Pay for Work Performed by Non-Exempt Employees: Does “Hours Worked” Include a Few Extra Minutes?

It appears that the new regulations proposed by the U.S. Department of Labor to increase the salary threshold for exemption from the Fair Labor Standards Act overtime requirements will become effective in the foreseeable future. Currently, any employee earning a salary of more than $455 per week is eligible for classification as exempt, as long as the duties test for exemption can be met.  The proposed regulations would raise the threshold to $679 per week, which is $35,308 per year.

Obviously, one consequence of this increase is that some employees formerly classified as exempt because they perform exempt duties will become non-exempt and will have to be paid on an hourly basis, including overtime.  Employers are required to keep records of all hours worked, and the wage-hour regulations specify [29 C.F.R. §785.12] that the record-keeping rule is applicable to work performed away from the work premises or job site, including work at home.

However, employees who perform the sorts of administrative, professional or executive duties that qualify for exempt classification don’t always stop working when the clock strikes five. In the modern era of texts, e-mails and on-line access, conscientious employees can perform work-related activities practically anywhere at any time, and their employers benefit from their efforts.

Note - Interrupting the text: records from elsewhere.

/-- Entries of a record that a new CQ head has consumed leave it. -/
def MirrorQ.consume (m : MirrorQ) (size h : Nat) : MirrorQ :=
  let freed := (h + size - m.head) % size
  { m with head := h, entries := m.entries.filter (fun e => decide (freed ≤ (e.1 + size - m.head) % size)) }

/-- A table entry written: message address and data, and its mask bit. -/
def Msix.put (m : Msix) (v e : Nat) (masked : Bool) : Msix :=
  { m with table := NMap.set 0 m.table v e, unmasked := if masked then m.unmasked.filter (· != v) else addNew m.unmasked v }

/-- QUEUE_MIRROR_RECEIVE: the oldest mirrored write reaches T1 (12 R422). -/
def State.mirrorReceive (s : State) : State :=
  match s.qen.mirror with
  | [] => s
  | m :: r =>
    let s1 : State := { s with qen := { s.qen with mirror := r } }
    match m with
    | .tail q v => s1.setMirror { s.mirrorOf q with tail := v }
    | .head q v => s1.setMirror ((s.mirrorOf q).consume (((s.pair q).map (·.cqSize)).getD 4096) v)
    | .config q => s1.setMirror { q := q, tail := 0, head := 0, annTail := 0, entries := [] }
    | .entry q slot phase dw =>
      let x := s.mirrorOf q
      let size := ((s.pair q).map (·.cqSize)).getD 4096
      s1.setMirror { x with annTail := (slot + 1) % size, entries := x.entries ++ [(slot, phase, dw)] }
    | .msix v e => s1.updMx 1 (fun m => m.put v (e % 2 ^ 96) (bit e 96))

/-- Every mirrored write sent reaches T1. -/
def State.mirrorDrain (s : State) : State := s.qen.mirror.foldl (fun s _ => s.mirrorReceive) s

/-- Entries of a queue from the last mirrored head to the announced tail are rewritten with the new epoch (12 R423). -/
def State.rewriteRing (s : State) (m : MirrorQ) : State :=
  match s.pair m.q with
  | none => s
  | some x => m.entries.foldl (fun s e =>
      let dw := e.2.2
      s.hostWrite (x.cqBase + 16 * e.1) (leBytes 4 (dw.getD 0 0) ++ leBytes 2 s.lead.epoch ++ leBytes 2 (dw.getD 1 0 / 2 ^ 16) ++ leBytes 4 (dw.getD 2 0)
        ++ leBytes 4 (dw.getD 3 0 % 2 ^ 31 + (if e.2.1 then 2 ^ 31 else 0)))) s

/-- A command's pending effects are withdrawn: nothing of it that is not committed takes effect (11 R375). -/
def State.cancel (s : State) (seq : Nat) : State :=
  let u := (s.undoChange seq).freeFences seq
  let j := u.job
  { u with
    job := { j with
      lanes := j.lanes.map (fun l => { l with changes := l.changes.filter (fun c => c.seq != seq || c.committed) })
      commits := j.commits.filter (fun c => c.seq != seq || c.committed)
      boundary := j.boundary.filter (fun b => b.2 != seq)
      held := j.held.filter (fun h => h.2.2 != seq)
      change := if j.change = some seq then none else j.change
      arming := if j.arming = some seq then none else j.arming }
    stores := { u.stores with
      compress := u.stores.compress.filter (fun c => c.seq != seq)
      inFlight := u.stores.inFlight.filter (fun w => !u.qen.store.any (fun e => e.p.seq == seq && e.disp == w.disp))
      live := u.stores.live.filter (fun r => r.seq != seq) }
    link := { u.link with ctrl := u.link.ctrl.filter (fun c => c.seq != seq) } }
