-- ==== Sys2Proof/Machine/Service.lean ====
section
/-! DEFINITION. The flash and its journal, firmware images and updates, the lifetime tally (19 R571 to R595), the TWIN
commands (11 R385), JTAG and SMBus (20 R612, R613). -/

namespace Sys2Proof.Machine

/-! ## Images (19 R574, R575, R590) -/

/-- The header fields of an image's bytes (19 R574). -/
def imageOf (b : List Byte) : Image :=
  { fwver := fld b 8 4, pclMin := fld b 12 2, pclMax := fld b 14 2, svn := fld b 16 2, parts := fld b 18 1, steps := fld b 19 1, bytes := b }

/-- Bytes of an image from an offset. -/
def imgBytes (b : List Byte) (o n : Nat) : List Byte := (b.drop o).take n
/-- A reserved range reads zero. -/
def imgZero (b : List Byte) (o n : Nat) : Bool := (imgBytes b o n).all (· == 0)
/-- The number of a part in PARTS. -/
def Part.num : Part → Nat
  | .ga402 => 0
  | .ga404 => 1
  | .ga408 => 2

/-- The tests of R575 in their order: 0, or the cause code of the first that fails. The package is of stepping B0. -/
def imageCause (part : Part) (t : Nat) (b : List Byte) : Nat :=
  let i := imageOf b
  let plen := fld b 4 4
  let format := decide (fld b 0 2 = 0x4749 ∧ fld b 2 1 = 1 ∧ fld b 3 1 = 0 ∧ 1 ≤ plen ∧ plen ≤ 16_776_704 ∧ b.length = 512 + plen)
    && imgZero b 20 44 && imgZero b 160 288 && decide (i.parts < 8 ∧ i.steps < 2)
  if !Config.fusesGood t then 1
  else if !format then 2
  else if Config.sha256 (imgBytes b 96 64) ≠ Config.fusedKeyHash then 3
  else if !Config.ecdsaOk (imgBytes b 96 64) (Config.sha256 (imgBytes b 0 448)) (imgBytes b 448 64) then 4
  else if Config.sha256 (b.drop 512) ≠ imgBytes b 64 32 then 5
  else if i.svn < Config.fusedSvn then 6
  else if !(bit i.parts part.num && bit i.steps 0) then 7
  else 0

/-- A SVC.UPDATE runs: its packet has not completed (13 R454). -/
def State.updateRuns (s : State) : Bool :=
  s.qen.store.any (fun e => decide (e.p.opcode = 0x0E03 ∧ e.st = .parked))

/-- Checks of SVC.IMAGE. -/
def checkSvcImage (s : State) (p : Packet) : Nat × Nat × Nat :=
  if p.dw 4 < 513 || p.dw 4 > 2 ^ 24 then (St.svcArg, 0, 0)
  else if 2 ≤ s.lead.upd || s.updateRuns then (St.updateState, 0, 0)
  else (St.ok, 0, 0)

/-- SVC.IMAGE: the image is written to the slot that is not ACTIVE (19 R590). -/
def actSvcImage (s : State) (p : Packet) (bs : List Byte) : State :=
  State.park (s.flashWrite { FlashJob.of 0 p.seq with image := bs }) p.seq .work

/-- SVC.IMAGE. -/
def opSvcImage : OpDef :=
  { code := 0x0E02, cls := clsS, named := [0xFFFF_FFFF, 0xFFFF_FFFF, 0xFFFF_FFFF], prot := noProt, access := noAccess, check := checkSvcImage,
    read := fun _ p => some (p.ha 2, p.dw 4), waits := noWaits, bind := noBind, act := actSvcImage }

/-- The image read back: marked STAGED, or EMPTY with ST_IMAGE_BAD (19 R590). -/
def State.imageStored (s : State) (j : FlashJob) : State :=
  let slot := 1 - s.flash.active
  if imageCause s.part s.lead.tile j.image = 0 then
    ({ s with
      flash := ({ s.flash with slots := vset s.flash.slots slot (some (imageOf j.image)) }).setState slot 2
      lead := { s.lead with upd := 1 } }).done j.seq St.ok
  else ({ s with flash := s.flash.setState slot 0, lead := { s.lead with upd := 0 } }).done j.seq St.imageBad

/-! ## The journal (19 R581, R582) -/

/-- Sectors of the journal: from 0x0202_0000 to the end of the device (19 R572). -/
def Flash.ring (f : Flash) : Nat := max 1 ((f.mib * 0x10_0000 - 0x0202_0000) / 0x1_0000)
/-- The header of a journal sector, counted round the ring. -/
def Flash.sector (f : Flash) (k : Nat) : JSector := NMap.get JSector.clear f.sectors (k % f.ring)
/-- A record is valid: all its sectors carry its number, and every check holds (19 R581). -/
def Flash.valid (f : Flash) (k : Nat) : Bool :=
  let x := f.sector k
  decide (x.part = 0 ∧ 1 ≤ x.npart) && (List.range x.npart).all (fun i =>
    let y := f.sector (k + i)
    y.good && decide (y.type = x.type ∧ y.jseq = x.jseq ∧ y.part = i ∧ y.npart = x.npart))
/-- The first sector of the record in force of a type: the valid one with the highest number (19 R581). -/
def Flash.inForce (f : Flash) (type : Nat) : Option Nat :=
  f.sectors.foldl (fun b e =>
    if e.2.type = type && f.valid e.1 && (b.map (fun k => decide ((f.sector k).jseq ≤ e.2.jseq))).getD true then some e.1 else b) none
/-- The sectors of a record's body, 65,504 bytes in each (19 R581, R583). -/
def partsOf (rlen : Nat) : Nat := max 1 ((rlen + 65_503) / 65_504)
/-- A sector at the write pointer is erased and takes a header; the pointer moves on (19 R582). -/
def Flash.putSector (f : Flash) (x : JSector) : Flash :=
  { f with sectors := NMap.set JSector.clear f.sectors (f.ptr % f.ring) { x with erases := (f.sector f.ptr).erases + 1 }, ptr := (f.ptr + 1) % f.ring }
/-- A record at the write pointer, with the next number. -/
def Flash.place (f : Flash) (type rlen : Nat) : Flash :=
  let n := (f.jseq + 1) % 2 ^ 32
  (List.range (partsOf rlen)).foldl (fun f i => f.putSector
    { type := type, jseq := n, part := i, npart := partsOf rlen, erases := 0, rlen := rlen, good := true }) { f with jseq := n }
/-- The first sectors of the records in force that an erase of the next n sectors would destroy, in ring order. -/
def Flash.doomed (f : Flash) (n : Nat) : List Nat :=
  ((List.range n).map (fun i => (f.ptr + i) % f.ring)).filter (fun k => (f.sector k).part == 0 && f.inForce (f.sector k).type == some k)
/-- The sectors that n sectors of new records need, with those of the records in force that must be rewritten before them. -/
def Flash.reach (f : Flash) (n : Nat) : Nat → Nat → Nat
  | 0, m => m
  | k + 1, m => f.reach n k (n + ((f.doomed m).map (fun a => (f.sector a).npart)).foldl (· + ·) 0)
/-- Before the next n sectors are erased, the records in force in them are rewritten at the write pointer (19 R582). -/
def Flash.rescue (f : Flash) (n : Nat) : Flash :=
  ((f.doomed (f.reach n 4 n)).map f.sector).foldl (fun f x => f.place x.type x.rlen) f
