-- ==== Sys2Proof/Machine/Stage.lean ====
section
/-! DEFINITION. Stage 11: overspeed, spits, classes, slots, the governor and the firing records of a row's firing line, and
how a tile's records follow its partner's (07 R240 to R253; 09 R292, R299 to R301; 11 R354 to R357). -/

namespace Sys2Proof.Machine

/-! ## One row's firing line (07 R240 to R253) -/

/-- A nozzle on a firing line: its key, slot, the level that entered the governor's result, and its new record. -/
structure NozRun where
  g : Nat
  slot : Nat
  next : NozRec
  deriving DecidableEq, Repr

/-- A zone part on a firing line: its key, governed energy, and the nozzles lowered and dropped. -/
structure PartRun where
  z : Nat
  e : Nat
  lowered : List Nat
  dropped : List Nat
  rest : Bool
  deriving DecidableEq, Repr

/-- A row's firing line: what it did (07 R252), its nozzles and its parts. -/
structure RowRun where
  act : Nat
  levels : List Nat
  noz : List NozRun
  parts : List PartRun
  deriving DecidableEq, Repr

/-- The row-line of a row that holds a web line on a tile; one that nothing has written is level 0 (09 R286). -/
def State.rowLine (s : State) (t c r web : Nat) : RowLine :=
  let rl := NMap.get RowLine.clear (s.tileN t).delay (s.delayAt c r web)
  if rl.web = web then rl else { RowLine.clear with web := web }

/-- The levels of a row-line, with a bad nozzle's as 0 (09 R292). -/
def RowLine.known (rl : RowLine) (n : Nat) : List Nat :=
  (List.range n).map (fun i => if rl.bad.contains i then 0 else rl.level i)

/-- A zone part under the governor, or at rest (07 R245 to R250). -/
def runPart (tbl : SlotTbl) (limit w step line first : Nat) (part : GovPart) (z : Nat) (dots : List (Nat × Nat)) : PartRun × List Nat :=
  if step = 5 then ({ z := z, e := 0, lowered := [], dropped := [], rest := true }, dots.map (fun _ => 0))
  else
    let r := govern tbl (part.past line w) (govLim limit dots.length step) dots
    ({ z := z, e := r.e, lowered := r.lowered.map (first + ·), dropped := r.dropped.map (first + ·), rest := false }, r.dots.map (fun d => tbl.slot d.1 d.2))

/-- The slot table of a channel on a line, as a tile holds it (07 R244). -/
def State.slotTbl (s : State) (t line c : Nat) : SlotTbl :=
  ({ s with job := { s.job with base := { s.job.base with slots := (s.tileN t).die.slots } } }.printAt line).slotTbl c

/-- Stage 11 of a row's firing line from given firing and governor records, under the geometry of the line (07 R240). -/
def State.rowRun (s : State) (t c r line web : Nat) (recs : NMap NozRec) (gov : NMap GovPart) : RowRun :=
  let ps := s.printAt line
  let g := fun (k : Nat) => (PMap.item ps.items (parmId 7 c k)).toNat
  let tbl := s.slotTbl t line c
  let rng := s.nozRange (t / 2) c r
  let cnt := rng.2 - rng.1
  let rl := s.rowLine t c r web
  let lv := rl.known cnt
  let o := line / s.rowK c
  let st := (((s.issuedAt line).map (·.overs)).getD []).lookup (4 * c + r) |>.getD 0
  let op := (s.tileN t).opening.find? (fun e => e.1 == rowKey c r && decide (e.2.1 + s.rowK c = line))
  let act := pairAct (decide (o % 2 = 0)) st ((op.map (·.2.2.1)).getD true)
  let eff := fun (i : Nat) =>
    if act = 0 then lv.getD i 0
    else if act = 2 then coalesce ((((op.map (·.2.2.2)).getD [])).getD i 0) (lv.getD i 0)
    else 0
  let absent := fun (i : Nat) => let x := s.nozzlePos c r (rng.1 + i); ps.absent.contains (17 * s.nodeAt c x + s.laneAt x)
  let spits := decide (g 5 ≠ 0 ∧ act ≠ 1 ∧ act ≠ 3) && !ps.aborted && !bit ps.blankCh c
  let rec_ := fun (i : Nat) => NMap.get NozRec.clear recs (nozKey c r (rng.1 + i))
  let dot := fun (i : Nat) =>
    let l := if absent i then 0 else if eff i = 0 ∧ spits ∧ g 5 ≤ (rec_ i).idle then 7 else eff i
    (l, (rec_ i).cls)
  let zs := s.zoneParts t c r
  let run := fun (z : Nat) =>
    let lo := max rng.1 (256 * z)
    let hi := min rng.2 (256 * (z + 1))
    runPart tbl (g 7) (g 6) (NMap.get 0 ps.ht (zoneKey c r z)) line lo (NMap.get GovPart.clear gov (zoneKey c r z)) z
      ((List.range' (lo - rng.1) (hi - lo)).map dot)
  let rs := zs.map run
  let slots := (rs.map (·.2)).flatten
  { act := act, levels := lv, parts := rs.map (·.1),
    noz := (List.range cnt).map (fun i => let sl := slots.getD i 0; { g := rng.1 + i, slot := sl, next := (rec_ i).next (decide (sl ≠ 0)) }) }

/-! ## Records of segments and rows (09 R293; 11 R354) -/

/-- The row key of a nozzle's key. -/
def nozRow (key : Nat) : Nat := key / 2 ^ 24
/-- The row key of a zone part's key. -/
def partRow (key : Nat) : Nat := key / 2 ^ 16

/-- Which nozzles and parts a record concerns: a whole row, or one segment of it from its first nozzle on. -/
structure Scope where
  row : Nat
  lo : Nat
  hi : Nat
  deriving DecidableEq, Repr

/-- A nozzle's key lies in a scope. -/
def Scope.noz (c : Scope) (key : Nat) : Bool := nozRow key == c.row && decide (c.lo ≤ key % 2 ^ 24 ∧ key % 2 ^ 24 < c.hi)
/-- A part's key lies in a scope: its zone lies in the segment (09 R293). -/
def Scope.part (c : Scope) (key : Nat) : Bool :=
  partRow key == c.row && decide (c.lo < 256 * (key % 2 ^ 16 + 1) ∧ 256 * (key % 2 ^ 16) < c.hi)

/-- The scope of a segment of a span. -/
def State.segScope (s : State) (k seg : Nat) : Scope :=
  match s.segOf k seg with
  | some (_, lo, n) => { row := rowKey (segCh seg) (segRow seg), lo := lo, hi := lo + n }
  | none => { row := rowKey (segCh seg) (segRow seg), lo := 0, hi := 0 }

/-- The scope of a row of a span. -/
def State.rowScope (s : State) (k c r : Nat) : Scope :=
  let g := s.nozRange k c r
  { row := rowKey c r, lo := g.1, hi := g.2 }

/-- A part's record with a line's energy; 1,024 lines are kept (07 R246). -/
def GovPart.add (p : GovPart) (line e : Nat) : GovPart :=
  let old := p.e.filter (fun x => decide (x.1 ≠ line ∧ line < x.1 + 1024))
  { p with e := if e = 0 then old else (line, e) :: old }

/-- Firing and governor records. -/
abbrev Recs := NMap NozRec × NMap GovPart

/-- The records after a line's record is applied to a scope (07 R241, R246; 11 R354). -/
def LineRec.apply (lr : LineRec) (c : Scope) (m : Recs) : Recs :=
  ((lr.opp.filter c.noz).foldl (fun m k => NMap.upd NozRec.clear m k (fun x => x.next (lr.fired.any (fun f => f.1 == k)))) m.1,
   (lr.wsum.filter (fun w => c.part w.1)).foldl (fun m w => NMap.upd GovPart.clear m w.1 (fun x => x.add lr.line w.2)) m.2)

/-- A line's record on which nothing fired (11 R348). -/
def LineRec.quiet (line : Nat) (opp : List Nat) : LineRec :=
  { line := line, cseq := 0, flags := 0, sig := 0, zver := 0, undel := [], fired := [], opp := opp, wsum := [], lmodel := none, cnt := [] }

/-- The records of a scope as they stood before a line: firing records as noted, energies of earlier lines (11 R355). -/
def FiredLine.before (f : FiredLine) (c : Scope) (m : Recs) : Recs :=
  let keys := ((m.1.map (·.1)) ++ f.recs.map (·.1)).filter c.noz
  (keys.foldl (fun m k => NMap.set NozRec.clear m k (NMap.get NozRec.clear f.recs k)) m.1,
   ((m.2.map (·.1)).filter c.part).foldl (fun m k => NMap.upd GovPart.clear m k (fun x => { x with e := x.e.filter (fun e => decide (e.1 < f.line)) })) m.2)

/-- The slot of highest energy of a channel (11 R356). -/
def SlotTbl.hottest (t : SlotTbl) : Nat :=
  (List.range 16).foldl (fun b i => if t.energy.getD b 0 < t.energy.getD i 0 then i else b) 0

/-- A tile's own record with every nozzle of unknown level counted as fired in the channel's slot of highest energy
(11 R356). -/
def LineRec.guess (lr : LineRec) (unknown : List Nat) (hot : Nat → Nat) : LineRec :=
  let more := unknown.filter (fun k => !lr.fired.any (fun f => f.1 == k))
  let add := fun (w : Nat × Nat) =>
    (w.1, w.2 + ((more.filter (fun k => partRow w.1 == nozRow k && k % 2 ^ 24 / 256 == w.1 % 2 ^ 16)).map (fun k => hot (nozRow k / 4))).foldl (· + ·) 0)
  { lr with fired := lr.fired ++ more.map (fun k => (k, 0)), wsum := lr.wsum.map add }

/-! ## The line signature (11 R357) -/

/-- Bits as bytes, least significant bit first (log 62). -/
def bitBytes : Nat → List Bool → List Byte
  | 0, _ => []
  | _, [] => []
  | n + 1, bs => BitVec.ofNat 8 (((bs.take 8).zipIdx.map (fun e => if e.1 then 2 ^ e.2 else 0)).foldl (· + ·) 0) :: bitBytes n (bs.drop 8)

/-- The signature of a line: its segments in send order, and its FIRED and WSUM fields (11 R357). -/
def lineSig (segs : List (Nat × List Nat)) (lr : LineRec) : Nat :=
  let hi := crc32c (segs.flatMap (fun g => leBytes 2 g.1 ++ slotBytes g.2))
  let lo := crc32c (bitBytes lr.opp.length (lr.opp.map (fun k => lr.fired.any (fun f => f.1 == k))) ++ lr.wsum.flatMap (fun w => leBytes 4 w.2))
  2 ^ 32 * hi + lo

/-! ## The rows of a firing line on a tile -/

/-- Rows in the order of sending: ascending bar, channel, row (09 R295). -/
def State.sendRows (s : State) : List (Nat × Nat) := (List.range 12).flatMap s.barRows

When employees are exempt, this extra work can be taken for granted. But time spent working by non-exempt employees  must be counted as hours worked if the employer knows or has reason to know that the work is being performed [29 C.F.R. §785.12].  Since it seems likely that more employees will soon be added to the ranks of the non-exempt, this is a good time to review some record-keeping requirements.

First the good news, which is that not every single minute spent by a non-exempt employee after normal work hours in reading e-mails or responding to a text will count as “hours worked.” The wage-hour regulations provide that:

“insubstantial or insignificant periods of time beyond the scheduled working hours, which cannot as a practical administrative matter be recorded for payroll purposes, may be disregarded.” [29 C.F.R. §785.47]

These bits of time are further described as uncertain and indefinite periods involving a few seconds or minutes duration, where failure to record time is justified by business realities. The Supreme Court has referred to such bits of time as “de minimis,” meaning too trivial or minor for consideration.

But now the caveat, which is that an employer may not make an arbitrary policy to discount even small amounts of time if there is a fixed expectation that the work will done as part of regularly assigned duties.  For example, if the employer requires an employee to review after-hours e-mails in preparation for the next workday, and a few minutes spent each evening can aggregate to a measurable amount of work each week, the regulations indicate that the time should be recorded and paid.

At the least, employers should have an explicit policy describing when after-hours work is allowed and when it is prohibited.  However, promulgating a rule is not sufficient.  Work rules on the authorization of work (including overtime) must be enforced, by discipline if necessary.  The regulations state that an employer cannot accept the benefits of work without compensating for them.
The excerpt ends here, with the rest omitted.